Apple and Butternut Squash Risotto with Spicy Saucisson

Risotto is comfort food at its best. It’s warm, cheesy and gooey so it goes down easy with very little chewing.

I had the enormous privilege to eat the best risotto EVER at the Au Pied de Cochon sugar shack a few weeks ago. This place is only open twice a year for a couple months. I can’t even begin to describe the decadence, deliciousness and excessiveness of what was served up. Luckily, Anthony Bourdain did an awesome job doing just that in his show “Parts Unknown” (skip to 3:17).

Making risotto can seem intimidating at first. I suggest doing all your mincing, chopping and measuring in advance so when the cooking process is underway, you won’t need 6 other arms.

The recipe below is my best shot at recreating chef Martin Picard’s risotto and it turned out pretty darn good. I hope I make him proud!

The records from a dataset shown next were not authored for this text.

-- ==== Sys2Proof/Machine/Assembler.lean ====
section
/-! DEFINITION. The assembler text of commands (30_encoding.md R69): a mnemonic, then operands in decimal or
0x-hexadecimal with commas between them. It is a notation beside the machine; no step uses it. -/

namespace Sys2Proof.Machine

/-- The value as a field of n bits; refused when it does not fit (30_encoding.md R69). -/
def fitField (n v : Nat) : Option (BitVec n) := if v < 2 ^ n then some (BitVec.ofNat n v) else none

/-- The command of a mnemonic and its operands, in the order R69 gives them; refused when there are too few or too
many operands or one does not fit: CH up to 255, A and B up to 65535 (30_encoding.md R69). -/
def assemble (m : Mnemonic) (ops : List Nat) : Option Instr :=
  match m, ops with
  | .init, [] => some .init
  | .setFreq, [freq] => (fitField 16 freq).map .setFreq
  | .setPwm, [ch, on, off] =>
    (fitField 8 ch).bind fun ch => (fitField 16 on).bind fun on => (fitField 16 off).map (.setPwm ch on)
  | .servo, [ch, angle] => (fitField 8 ch).bind fun ch => (fitField 16 angle).map (.servo ch)
  | .servoPulse, [ch, pulse] => (fitField 8 ch).bind fun ch => (fitField 16 pulse).map (.servoPulse ch)
  | _, _ => none

/-- The mnemonic spelled by the characters (30_encoding.md R69). -/
def readMnemonic (cs : List Char) : Option Mnemonic :=
  if cs = "INIT".toList then some .init
  else if cs = "SET_FREQ".toList then some .setFreq
  else if cs = "SET_PWM".toList then some .setPwm
  else if cs = "SERVO".toList then some .servo
  else if cs = "SERVO_PULSE".toList then some .servoPulse
  else none

/-- The value of a digit: 0 to 9, and in base 16 also a to f in either case.
DESIGN CHOICE, safe: notes/assumptions/13.md. -/
def digitValue (base : Nat) (ch : Char) : Option Nat :=
  if '0' ≤ ch ∧ ch ≤ '9' then some (ch.toNat - '0'.toNat)
  else if base = 16 ∧ 'a' ≤ ch ∧ ch ≤ 'f' then some (ch.toNat - 'a'.toNat + 10)
  else if base = 16 ∧ 'A' ≤ ch ∧ ch ≤ 'F' then some (ch.toNat - 'A'.toNat + 10)
  else none

/-- The number the digits spell, after the value read so far. -/
def readDigits (base : Nat) : List Char → Nat → Option Nat
  | [], acc => some acc
  | ch :: cs, acc => (digitValue base ch).bind fun d => readDigits base cs (acc * base + d)

/-- An operand: decimal, or 0x and hexadecimal digits (30_encoding.md R69). -/
def readNumber : List Char → Option Nat
  | '0' :: 'x' :: d :: ds => readDigits 16 (d :: ds) 0
  | d :: ds => readDigits 10 (d :: ds) 0
  | [] => none

/-- The characters without the spaces around them. DESIGN CHOICE, safe: notes/assumptions/13.md. -/
def trimSpaces (cs : List Char) : List Char :=
  ((cs.dropWhile (· == ' ')).reverse.dropWhile (· == ' ')).reverse

/-- The parts of the characters between commas. -/
def splitCommas : List Char → List (List Char)
  | [] => [[]]
  | ch :: cs =>
    match ch == ',', splitCommas cs with
    | true, parts => [] :: parts
    | false, [] => [[ch]]
    | false, part :: parts => (ch :: part) :: parts

/-- The operands, all of them numbers. -/
def readOperands : List (List Char) → Option (List Nat)
  | [] => some []
  | cs :: rest => (readNumber (trimSpaces cs)).bind fun v => (readOperands rest).map (v :: ·)

/-- One line of assembler text (30_encoding.md R69). -/
def assembleLine (line : List Char) : Option Instr :=
  let body := trimSpaces line
  let name := body.takeWhile (· != ' ')
  let rest := trimSpaces (body.drop name.length)
  (readMnemonic name).bind fun m =>
    (readOperands (if rest = [] then [] else splitCommas rest)).bind (assemble m)

/-- The command word of one line of assembler text (30_encoding.md R69, R71). -/
def assembleWord (line : List Char) : Option CmdWord := (assembleLine line).map encode

end Sys2Proof.Machine
end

Ingredients (serves 6 REALLY hungry people): 

  • 2 pounds of butternut squash, peeled, seeded and cut into chunks
  • 1 large onion, diced
  • 2 cups of Arborio rice
  • 1 cup of cider or dry white wine
  • 2 boxes (946 mL x 2) of chicken or vegetable broth
  • 1 cup of water
  • 2/3 cup of grated parmesan cheese
  • 1 cup of spicy saucisson, diced
  • 2 small or 1 large Macintosh apple, cored and diced (I keep the peel on)
  • 1 tsp of dried sage
  • Salt and pepper to taste

Preparation: In a large sauce pan over medium heat, cook the onion and the squash in olive oil until softened (8-10 minutes). Meanwhile, bring broth and water to a boil in a medium sauce pan, then reduce the heat and let simmer. Add the Arborio rice to the cooked squash and onion; stir to coat. Add the cider and stir continuously until most of the liquid has evaporated. Add the remaining broth and water mixture 1 cup at a time, stirring until most of the liquid is absorbed before adding more. This should take about 30-40 minutes… Or until your arm falls off. Turn off the heat and mix in the apple(s), saucisson, Parmesan cheese and dried sage. Salt and pepper to taste. Garnish with fresh sage and freshly grated Parmesan. I personnally garnished the risotto with brussel sprouts baked in bacon fat (which I highly recommend).